Çünkü eğitim, bilgi ve doğrulukla beslenmiyoruz. Eski GK Başkanı eğitimin amacı “bilgi” değildir diyebiliyor. Bir rektöre afakanlar basabiliyor okumuşlar konu olunca!
Haliyle, tamamen kendini karıştırmakla meşgul ülke.
Bile bile yapılan hatalar silsilesi bir türlü sonlanmıyor.
İstense Norveç gibi olabilecek potansiyele sahipken bir bakıyorsunuz inanılması güç şekilde üçüncü dünya seviyesine inmişiz.
Özgürlükler, hukuk, eğitim, sağlık, üniversite, adalet, medya, diplomasi, dışişleri, Meclis…
Nereye baksan tel tel…
Pek çok alanda 20 yıl önceki halimizi mumla arar olduk, ekonomideki tabloyu tümüyle ayırın bir de, öteki tarafa koyun…
Nasıl bir kaos içine düştük ki iki adım ötede cami varken caddenin ortasında namaz kılıp şov yapanlar mı ararsınız yoksa aklı fikri cinsellikte olan sığ söylemler mi?
Yahut son zamanlarda iyice artan şekilde karşımıza çıkan, parklarda, meydanlarda, umumi yerlerde utanma ve ahlak gibi duyguları yok olmuş insanların cinsel ilişkiye girmelerini mi?..
Tahteravallideyiz sanki.
Bir o tarafa, bir diğer tarafa… Ama hep aşağıya, hep daha karamsarlığa…
Narin 8 yaşındaydı.
Fotoğraflarından tüm Türkiye’nin Narin’i oldu, sıcacık, yüzü aydınlık mı aydınlık…
Hiç yere canına kıydılar.
Tutuklu sayısını takip edemez hale geldik, bu satırların yazıldığı dakikalarda 12’ye yükselmişti…
Amca, abi, anne, yenge, kuzen, başka bir kuzen, akraba, başka bir akraba, komşu, falan….
Türkiye; günlerdir Narin hikayesine odaklandı.
Araya Sıla bebek girdi misal; ki daha ne Sıla acısı yaşadı ne Narin gözyaşları aktı bu topraklarda…
Nasıl gözleri var Narin’in…
Bıraksalardı ışıyacaktı geleceğe.
Bırakmadılar.
Hem de kendi kanından olanlar….
Narin için denilebilecek tek söz “adaletin gerçekten en ağır cezalarla tecelli etmesi” ötesinde söz kalmadı çünkü.
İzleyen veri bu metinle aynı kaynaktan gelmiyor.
-- ==== Sys2Proof/Machine/LaneMem.lean ====
section
/-! DEFINITION. The lane memory and gauge instructions (R268 to R282, R422 to R424, R433, R455): the lanes' accesses, what waits,
what is sent to another package, and how faults of single lanes are gathered into one trap. -/
namespace Sys2Proof.Machine

/-! ## Operands -/

/-- Word `k` of a register operand: a v register, or the special sources 1021 and 1023 (R268). -/
def Gang.operandWord (g : Gang) (f : BitVec 10) (lane k : Nat) : Word :=
  if f.toNat < 768 then g.vreg (f.toNat + k) lane
  else if f = 1021 && k = 0 then BitVec.ofNat 32 lane
  else 0
/-- `n` bytes of an operand from word `k`: the low bytes of one register, or whole registers (R269, R274). -/
def Gang.operandBytes (g : Gang) (f : BitVec 10) (lane k n : Nat) : List Byte :=
  if n ≤ 4 then leBytes n (g.operandWord f lane k).toNat
  else (List.range (n / 4)).flatMap fun i => leBytes 4 (g.operandWord f lane (k + i)).toNat
/-- A lane's address: a pair for GEN and POL, else one register (R269). -/
def Gang.laneAddr (g : Gang) (f : BitVec 10) (space lane : Nat) : Nat :=
  if space = 0 || space = 2 then (g.operandWord f lane 0).toNat + 2 ^ 32 * (g.operandWord f lane 1).toNat
  else (g.operandWord f lane 0).toNat
/-- Registers of an address operand. -/
def addrRegs (space : Nat) : Nat := if space = 0 || space = 2 then 2 else 1

/-- The bytes of a result land in a lane's registers from `d` (R274). -/
def Gang.land (g : Gang) (d lane : Nat) (bs : List Byte) (sext : Bool) : Gang :=
  let n := bs.length
  if n ≤ 4 then
    g.setVreg d lane (if sext then BitVec.ofInt 32 (signedOf (8 * n) (ofLeBytes bs)) else BitVec.ofNat 32 (ofLeBytes bs))
  else (List.range (n / 4)).foldl (fun g i => g.setVreg (d + i) lane (BitVec.ofNat 32 (ofLeBytes ((bs.drop (4 * i)).take 4)))) g

/-! ## Waiting, trapping, finishing -/

/-- The lane stream of a part waits at its instruction. -/
def State.waitLane (s : State) (g : Gang) (m : BitVec 8) (w : Wait) : State :=
  s.setGang (g.mapPart m fun _ sl => { sl with lwait := some w })

/-- One trap for the faults of single lanes (R392, R441): cause and address of the lowest, every faulting lane in LANEMASK, the
block killed if any cause kills. -/
def State.trapLanesFrom (s : State) (src : Nat) (gid : GangId) (m : BitVec 8) (laneIdx : Nat) (faults : List (Nat × AccFault))
    (words : List Word) : State :=
  match faults with
  | [] => s
  | p :: rest =>
    let low := rest.foldl (fun (a b : Nat × AccFault) => if b.1 < a.1 then b else a) p
    let s := s.takeTrap gid ⟨low.2.cause, src, lowestSlice m, low.2.info, laneMask (faults.map (·.1)),
      some (low.2.space, low.2.addr), laneIdx, words⟩
    match gid with
    | .compute b _ =>
      if disposition low.2.cause != .kill && faults.any (fun q => disposition q.2.cause == .kill) then s.killCohort b else s
    | .control _ _ => s
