-- ==== Sys2Proof/Machine/Ready.lean ====
section
/-! DEFINITION. Which parts and lane streams may issue (R29, R40, R46 to R48, R356): what a gang waits for is data of its slices. -/
namespace Sys2Proof.Machine

/-! ## Whether a gang issues at all -/

/-- R40: in a deterministic grid a block issues only after every block of lower index has issued its first instruction; one that is not
dispatched has not. -/
def State.firstIssueOk (s : State) (gr : Grid) (b : BlockId) : Bool :=
  !gr.record.determ ||
    ((s.blocks.all fun x => !(x.id.handle == b.handle && x.id.shadow == b.shadow && x.id.index < b.index) || x.issued ||
        x.state == .exited || x.state == .killed) &&
      !(s.undispatched gr).any (· < b.index))

/-- Whether a gang of a compute core or a control core is running. In deterministic operation a gang that has ended its quantum
waits for its commit slot (R357). -/
def State.gangLive (s : State) (g : Gang) : Bool :=
  !g.halted && !g.exited && !g.stopped && (s.die (s.gangDie g.id)).powered && !(s.die (s.gangDie g.id)).inReset &&
  match g.id with
  | .control d i => match s.control? d i with | some c => c.running | none => false
  | .compute b _ => match s.block? b, s.grid? b.handle with
    | some x, some gr => x.state == .running && (gr.record.spanSize = 0 || gr.spanPlaced) && s.firstIssueOk gr b &&
        (!gr.record.determ || (gr.phase == .executing && g.ended.isNone && g.qcount < 2 ^ gr.record.qlog))
    | _, _ => false

/-- Whether requests of an instruction that a part's scalar or lane stream has not gone on past are still to be answered (log 15, 66). -/
def State.blocked (s : State) (g : GangId) (lane : Bool) (m : BitVec 8) : Bool :=
  s.remote.any fun r => !r.ahead && r.gang == g && r.laneStream == lane && r.mask &&& m != 0
/-- Whether an acquire of some lane group of a part awaits its replies: it covers the later accesses of the lane sub-order of every slice
(R339, R341). -/
def State.acquiring (s : State) (g : GangId) (part : BitVec 8) : Bool :=
  s.remote.any fun r => r.laneStream && r.gang == g && r.mask &&& part != 0 && (wordsOrder r.words).1 % 2 = 1

/-! ## Deterministic operation: the turn (R356) -/

/-- The waits that give up the turn (R357), REGANG, and the latch, in which a member waits through empty quanta (R361). -/
def Wait.givesTurn : Wait → Bool
  | .barrier _ _ | .barrierDone _ _ | .drainDone | .sync _ _ _ | .stamp _ _ _ | .take _ | .drain _ _ | .counters _ _ _ _ | .regang | .latch | .latchEntry => true
  | _ => false
/-- Whether a part can take the turn. -/
def Gang.canTurn (g : Gang) (m : BitVec 8) : Bool :=
  match g.partWait m with
  | some w => !w.givesTurn
  | none => true
/-- Parts in the order in which the turn passes from the part that has it: itself, then ascending, wrapping round. -/
def Gang.turnOrder (g : Gang) : List (BitVec 8) :=
  match g.turn with
  | none => g.parts
  | some t => (g.parts.filter fun p => lowestSlice t ≤ lowestSlice p) ++ g.parts.filter fun p => lowestSlice p < lowestSlice t
/-- The part that holds the turn. -/
def Gang.turnPart (g : Gang) : Option (BitVec 8) := g.turnOrder.find? g.canTurn

/-! ## Streams -/

/-- Whether a stream with a wait is ready: it has none, or what it waited for has ended and its instruction re-executes. -/
def waitReady : Option Wait → Bool
  | none | some (.inPlace _) | some .rewatch | some .held => true
  | _ => false

/-- The groups of slices of a part whose lane streams issue together: those at one instruction of one run (R31). -/
def Gang.laneGroups (g : Gang) (m : BitVec 8) : List (BitVec 8) :=
  let at' := (setBits 8 m.toNat).filterMap fun i => match g.slice? i with
    | some sl => if !waitReady sl.lwait then none else sl.cur.map fun c => (i, (c.next, c.run.index, c.run.count))
    | none => none
  (at'.map (·.2)).eraseDups.map fun k => maskOf 8 ((at'.filter fun p => p.2 == k).map (·.1))

/-- Whether the scalar stream of a part may issue. -/
def State.scalarReady (s : State) (g : Gang) (m : BitVec 8) : Bool :=
  s.gangLive g && (g.partSlices m).all (fun sl => waitReady sl.wait && !sl.exited) && !s.blocked g.id false m &&
    (!s.determ g.id || (g.turnPart == some m && g.laneIdle m))
/-- Whether the columns of a gang are free: none is in a forced pass (R47, R469). -/
def State.columnsFree (s : State) (g : Gang) : Bool :=
  match s.blockOf g.id with
  | some b => (List.range g.slices.length).all fun c => !s.unitForced b.die (64 + 128 * b.core + 32 * (g.id.num % 4) + 8 * g.group + c)
  | none => true
/-- Whether a lane group of a part may issue. -/
def State.laneReady (s : State) (g : Gang) (part group : BitVec 8) : Bool :=
  s.gangLive g && s.columnsFree g && !s.blocked g.id true group && !s.acquiring g.id part && (!s.determ g.id || g.turnPart == some part)
/-- Whether some part of a gang is ready for either slot (R47). -/
def State.gangReady (s : State) (g : Gang) : Bool :=
  g.parts.any fun m => s.scalarReady g m || (g.laneGroups m).any fun l => s.laneReady g m l

/-- A stream of a part is ready from now on. -/
def State.markReady (s : State) (g : GangId) (lane : Bool) (m : BitVec 8) : State :=
  if s.ready.any fun r => r.gang == g && r.lane == lane && r.mask == m then s else { s with ready := s.ready ++ [⟨g, lane, m, s.clock, 0⟩] }
/-- A part that has been woken has the time of the wake as its ready time, on each stream that may issue (R48). -/
def State.markWoken (s : State) (gid : GangId) (m : BitVec 8) : State :=
  match s.gang? gid with
  | none => s
  | some g =>
    let s := if s.scalarReady g m then s.markReady gid false m else s
    (g.laneGroups m).foldl (fun s l => if s.laneReady g m l then s.markReady gid true l else s) s

/-- The class of a gang (R46): 0 is P2, 1 is P3; a supervisor gang is P2 (R478). -/
def State.gangClass (s : State) (g : GangId) : Nat := match s.gridOf g with | some gr => gr.record.cls | none => 0

/-- The other ready gangs of a gang's quadrant (R298). -/
def State.quadrantReady (s : State) (g : Gang) : List GangId :=
  if g.id.isControl then []
  else (s.gangs.filter fun x => x.id != g.id && !x.id.isControl && s.quadrant x.id == s.quadrant g.id && s.gangReady x).map (·.id)

end Sys2Proof.Machine
end

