-- ==== Sys2Proof/Machine/LaneCtl.lean ====
section
/-! DEFINITION. Lane stream control: LRUN and LMASK (R29, R30, R216 to R218; log 13), and the system instructions TRAP, BKPT and
INVI (R219 to R222). -/
namespace Sys2Proof.Machine

/-- Runs that wait in a lane queue (R29). -/
def queueRoom : Nat := 4

/-- The executing slices of a scalar instruction. -/
def Gang.guardedSlices (g : Gang) (m : BitVec 8) (gd : Guard) : List (Nat × Slice) :=
  (g.guarded m gd).filterMap fun i => (g.slice? i).map fun sl => (i, sl)

/-- LRUN: the run enters the lane queue of each executing slice with the slice's registers, DMASK, and the mask of an LMASK before
it. A full queue holds the part back. -/
def execLrun (gd : Guard) (a : Src) (cm1 : BitVec 12) (s : State) : Outcome :=
  withScalar s fun g m =>
    if g.id.isControl then s.trapScalar g m 0x05 1
    else
      let sls := g.guardedSlices m gd
      match sls.find? fun p => (p.2.src a).toNat ≥ 2 ^ 24 with
      | some p => s.trapSlice g p.1 0x09 2
      | none =>
        if sls.any fun p => p.2.queue.length ≥ queueRoom then s.waitPart g m .queueSpace
        else s.setGang (g.runPart m fun _ sl =>
          (if guardTrue gd sl then
            { sl with queue := sl.queue ++ [⟨(sl.src a).toNat, cm1.toNat + 1, sl.regs, g.dmask, sl.nextMask⟩], nextMask := none }
          else sl).advance s.issueSize)

/-- A slice that has been given an active mask: it takes effect at the end of the last run queued before it (R217), at once with no run
queued or in progress (DESIGN CHOICE, log 13). -/
def Slice.setMask (sl : Slice) (x : BitVec 4) : Slice :=
  if sl.laneIdle then { sl with active := x } else { sl with nextMask := some x }
/-- LMASK: `f` gives the mask. -/
def laneMaskTo (s : State) (gd : Guard) (f : Slice → BitVec 4) : Outcome :=
  withScalar s fun g m =>
    if g.id.isControl then s.trapScalar g m 0x05 1
    else s.setGang (g.runPart m fun _ sl => (if guardTrue gd sl then sl.setMask (f sl) else sl).advance s.issueSize)
/-- The register form: bits [3:0] of the word, which the other form takes, have no effect (R217). -/
def execLmaskReg (gd : Guard) (a : Src) (s : State) : Outcome := laneMaskTo s gd fun sl => bits (sl.src a) 0 4
def execLmaskImm (gd : Guard) (m : BitVec 4) (s : State) : Outcome := laneMaskTo s gd fun _ => m

/-- A trap whose stopping point is the next instruction (R220, R221); with no executing slice only the pc moves. -/
def trapAfter (s : State) (gd : Guard) (cause info : Nat) : Outcome :=
  withScalar s fun g m =>
    let s := s.setGang (g.runPart m fun _ sl => sl.advance s.issueSize)
    match g.guarded m gd with
    | [] => s
    | i :: _ => s.takeTrap g.id (TrapInfo.plain cause info 0 i s.issue.words)
def execTrap (gd : Guard) (code : BitVec 10) (s : State) : Outcome := trapAfter s gd 0x01 code.toNat
def execBkpt (gd : Guard) (s : State) : Outcome := trapAfter s gd 0x02 0

/-- The code held for the sections named is discarded: for slices of a gang alone, or on its core, its die or every die (R222). -/
def State.discardCode (s : State) (g : GangId) (slices : List Nat) (sc : InviScope) (sec : InviSection) : State :=
  let q := s.requester g
  let here (e : HeldCode) : Bool := sectionCovers sec e.lane && match sc with
    | .slice | .core => e.die == q.die && e.core == q.agent
    | .die => e.die == q.die
    | .pkg => true
  { s with heldCode := if sc == .slice then
      s.heldCode.map fun e => if here e then { e with gone := e.gone ++ slices.map fun i => (g, i) } else e
    else s.heldCode.filter fun e => !here e }
/-- INVI waits for the empty lane queues of its slices, and discards what is held of the code in its scope. -/
def execInvi (gd : Guard) (sc : InviScope) (sec : InviSection) (s : State) : Outcome :=
  withScalar s fun g m =>
    let l := g.guardedSlices m gd
    let s' := if l.isEmpty then s else s.discardCode g.id (l.map (·.1)) sc sec
    if l.all fun p => p.2.laneIdle then s'.setGang (g.runPart m fun _ sl => sl.advance s.issueSize)
    else s.waitPart g m .laneQueue

end Sys2Proof.Machine
end

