/-- Sealed batches that may be incomplete (R81). -/
def batchRoom : Nat := 15
/-- Closes the open batch. -/
def Gang.seal (g : Gang) : Gang :=
  { g with sealed := g.sealed ++ [⟨g.batch, g.openOps⟩], openOps := [], c := g.c + 1, batch := g.batch + 1 }
def execSeal (gd : Guard) (s : State) : Outcome :=
  withLeader s gd fun g m _ _ =>
    if g.sealed.length ≥ batchRoom then s.waitPart g m .batches else s.passPart g.seal m

/-! ## Fences (R292, R293) -/

/-- A flush point of the scalar stream (R279): it waits, it traps, or it goes on. In deterministic operation the commit slot
flushes (R359). -/
def State.scalarFlushThen (s : State) (g : Gang) (m : BitVec 8) (k : State → Gang → State) : State :=
  if s.determ g.id then k s g
  else match s.flushPoint g.id with
    | (s, .trapped) => s
    | (s, r) => match s.gang? g.id, r with
      | some x, .wait w => s.waitPart x m w
      | some x, _ => k s x
      | none, _ => s

/-- Whether loads of a gang have not completed. -/
def State.loadsOut (s : State) (g : GangId) : Bool := s.remote.any fun r => r.gang == g && r.clsL
/-- FENCE and FENCEM for a part: a release waits for every earlier access, an acquire for every earlier load. -/
def State.fence (s : State) (g : Gang) (m : BitVec 8) (order scope : Nat) : State :=
  if !g.laneIdle m then s.waitPart g m .laneQueue
  else
    let fin (s : State) (g : Gang) : State :=
      if order ≥ 2 && s.gangOutstanding g.id || s.loadsOut g.id then s.waitPart g m .outstanding
      else (s.passPart g m).orderDone g.id order scope
    if scope = 0 then fin s g else s.scalarFlushThen g m fin
def execFence (gd : Guard) (sc : Scope) (o : FenceOrder) (s : State) : Outcome :=
  forPart s gd fun g m => s.fence g m o.code sc.code
/-- DESIGN CHOICE (log 67): FENCEM's src(a) is read in the leader slice. -/
def execFencem (gd : Guard) (o : FenceOrder) (a : Src) (s : State) : Outcome :=
  withLeader s gd fun g m i sl =>
    if fieldNat (sl.src a) 13 19 ≠ 0 then s.trapSlice g i 0x09 3 else s.fence g m o.code 3

/-! ## DRAIN (R294) -/

/-- The cohorts whose traffic a scope counts on this package. -/
def State.drainCohorts (s : State) (g : GangId) (sc : DrainScope) : List Cohort :=
  match g.block? with
  | none => []
  | some b => match sc with
    | .cohort => match s.cohort? b with | some c => [c] | none => []
    | _ => s.cohorts.filter fun c => c.handle == b.handle
/-- The sums of one sweep: sent and performed. -/
def State.drainSums (s : State) (g : GangId) (sc : DrainScope) : Nat × Nat :=
  (s.drainCohorts g sc).foldl (fun p c => (p.1 + c.sent, p.2 + c.performed)) (0, 0)
/-- .span in a grid that is not a span acts as .pkg (R409). -/
def State.drainScope (s : State) (g : GangId) (sc : DrainScope) : DrainScope :=
  match sc, s.gridOf g with
  | .span, some gr => if gr.record.spanSize = 0 then .pkg else .span
  | .span, none => .pkg
  | x, _ => x
/-- DRAIN. In a deterministic grid no traffic of this package is in flight as a round starts, so its condition then holds (R357). -/
def execDrain (gd : Guard) (sc : DrainScope) (s : State) : Outcome :=
  gangWide s gd false fun g m => s.scalarFlushThen g m fun s g =>
    let sc := s.drainScope g.id sc
    if s.determ g.id && sc ≠ .span then (s.passPart g m).acquire g.id
    else s.waitPart g m (.drain sc none)

/-! ## Handles (R62, R295, R296, R430) -/

/-- The change that a GIVE makes to a cohort's table: word `w`, offset and length, by the block of rank `me`; or the INFO of 0x34. -/
def giveTable (r : LaunchRec) (t : List (Nat × HandleEntry)) (me : Nat) (w : Word) (off len : Nat) :
    Except Nat (List (Nat × HandleEntry)) :=
  let h := fieldNat w 0 8
  let rank := fieldNat w 8 5
  let retire := bit w 31
  if fieldNat w 13 18 ≠ 0 then .error 9
  else if r.cohort ≤ rank then .error 1
  else match lookupAt h t with
    | none =>
      if retire then .error 2
      else if off % 64 ≠ 0 || len % 64 ≠ 0 || len < 64 || 8 * 2 ^ 20 < len || r.lsSz * 4096 < off + len then .error 3
      else if (t.any fun p => p.2.owner == me && off < p.2.off + p.2.len && p.2.off < off + len) ||
          (off < r.expOff + r.expLen && r.expOff < off + len && r.expLen ≠ 0) then .error 4
      else .ok (insertAt h ⟨me, rank, off, len⟩ t)
    | some e =>
      if e.holder ≠ me then .error 5
      else if retire then (if e.owner ≠ me then .error 6 else .ok (t.filter fun p => p.1 != h))
      else .ok (insertAt h { e with holder := rank } t)

/-- The table change of a GIVE, or the INFO. A supervisor gang has no cohort: no rank is in it. -/
def State.give (s : State) (g : GangId) (w : Word) (off len : Nat) : Except Nat State :=
  match g.block?, g.block?.bind s.cohort?, s.gridOf g with
  | some b, some co, some gr =>
    match giveTable gr.record co.table (s.rank b) w off len with
    | .ok t => .ok ((s.setCohort { co with table := t }).bumpInterval g)
    | .error i => .error i
  | _, _, _ => .error 1

def execGive (gd : Guard) (d : Fin 31) (a b : Src) (s : State) : Outcome :=
  withLeader s gd fun g m i sl =>
    if !g.laneIdle m then s.waitPart g m .laneQueue
    else if s.gangOutstanding g.id then s.waitPart g m .outstanding
    else if s.determ g.id then (s.passPart g m).endQuantum g.id (.handle s.issue.words m)
    else match s.give g.id (sl.reg d.val) (sl.src a).toNat (sl.src b).toNat with
      | .error e => s.trapSlice g i 0x34 e
      | .ok s => s.passPart g m

/-- Whether a handle is valid and held by the block of a gang. -/
def State.holds (s : State) (g : GangId) (h : Nat) : Bool :=
  match g.block?, g.block?.bind s.cohort? with
  | some b, some co => match lookupAt h co.table with | some e => e.holder == s.rank b | none => false
  | _, _ => false
def execTake (gd : Guard) (a : Src) (s : State) : Outcome :=
  withLeader s gd fun g m i sl =>
    if fieldNat (sl.src a) 8 24 ≠ 0 then s.trapSlice g i 0x09 4
    else if g.partWait m = some .held then (s.passPart (g.setWait m none) m).acquire g.id
    else if s.holds g.id (sl.src a).toNat then (s.passPart g m).acquire g.id
    else s.waitPart g m (.take (sl.src a).toNat)

/-! ## DETACH (R65, R66, R297) -/

/-- Whether a request is one of a gang's, or of its engine operations; an operation that has been dropped may be anyone's. -/
def State.requestOf (s : State) (g : GangId) (o : Owner) : Bool :=
  o.ofGang g || match o with
    | .engine n | .sub n _ => match s.op? n with | some x => x.gang == g | none => true
    | _ => false
/-- Whether accesses of a gang to a member are incomplete: requests to its package, arrivals in flight to its exports, copies to or from
them, and gathers, whose sub-requests may reach it. DESIGN CHOICE (log 57): values that the gang's atomic buffer holds for the member
are not accesses made yet, and are not waited for. -/
def State.usesMember (s : State) (g : GangId) (gr : Grid) (m : Nat) : Bool :=
  (s.outstanding.any fun o => s.requestOf g o.owner && o.target == gr.record.pkgList.getD m 0) ||
  (s.arrivals.any fun a => a.src == some g && a.space == 2 && a.addr / 2 ^ 32 == m) ||
  s.ops.any fun o => o.gang == g && !o.complete && match o.kind with
    | .copy c => o.fault.isNone && ((c.dspace == 2 && c.dst / 2 ^ 32 == m) || (c.sspace == 2 && c.src / 2 ^ 32 == m) || o.waiting)
    | .gather _ => o.fault.isNone
    | _ => false
/-- Records that this member has detached from member `m`. -/
def State.detach (s : State) (gr : Grid) (m : Nat) : State :=
  let me := gr.member s.pkgId
  if gr.detached.contains (me, m) then s
  else (s.setGrid { gr with detached := gr.detached ++ [(me, m)] }).tell (gr.record.pkgList.getD m 0) (.spanDetach gr.spanKey me m)
/-- The INFO of a refused DETACH. -/
def State.detachRefused (s : State) (g : GangId) (m : Nat) : Option Nat :=
  match s.gridOf g with
  | none => some 7
  | some gr => if gr.record.spanSize = 0 then some 7 else if gr.record.spanSize ≤ m then some 8 else none
def execDetach (gd : Guard) (a : Src) (s : State) : Outcome :=
  withLeader s gd fun g m i sl =>
    let k := (sl.src a).toNat
    match s.detachRefused g.id k, s.gridOf g.id with
    | some e, _ => s.trapSlice g i 0x34 e
    | none, some gr =>
      if s.usesMember g.id gr k then s.waitPart g m (.member k)
      else if s.determ g.id then (s.passPart g m).endQuantum g.id (.handle s.issue.words m)
      else (s.passPart g m).detach gr k
    | none, none => s

/-! ## QEND and YIELD (R298) -/

def execQend (gd : Guard) (s : State) : Outcome :=
  forPart s gd fun g m =>
    let s' := s.passPart g m
    if s.determ g.id then s'.endQuantum g.id .plain else s'
def execYield (gd : Guard) (s : State) : Outcome :=
  forPart s gd fun g m =>
    match s.quadrantReady g with
    | [] => s.passPart g m
    | l => s.waitPart g m (.yield l)

end Sys2Proof.Machine
end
Şimdi yine “idam” falan isteniyor ya..
Her kızdığımızda, her çileden çıktığımızda dile dolanıyor ya…
Siz ağırlaştırılmış müebbet verin ve onu tam infaz ederek uygulayın hele…
Hele bir verdiğiniz cezaların abuk infaz sistemini değiştirin, ağırlaştırılmış müebbet alanın müebbetini görsün ülke…
Narin topraklardayız.
Dünyanın ortası.
Kafalar karışık.
Gaflet ve delalet içinde olanlar hala Cumhuriyet, Atatürk, Anayasa’nın değişmez maddeleri ile uğraşıyor.
Anayasa Mahkemesi’nin yeni başkanı daha ilk konuşmasında Anayasayı ihlal eder tarzda konuşuyor.
Öyle narin konumdayız ki.
Nefes almak öyle zorlaştı ki.
Boğulmak üzereyiz.
Ama siyaset, ah o kör siyaset…. “Lay lay lom” kendi evreninde!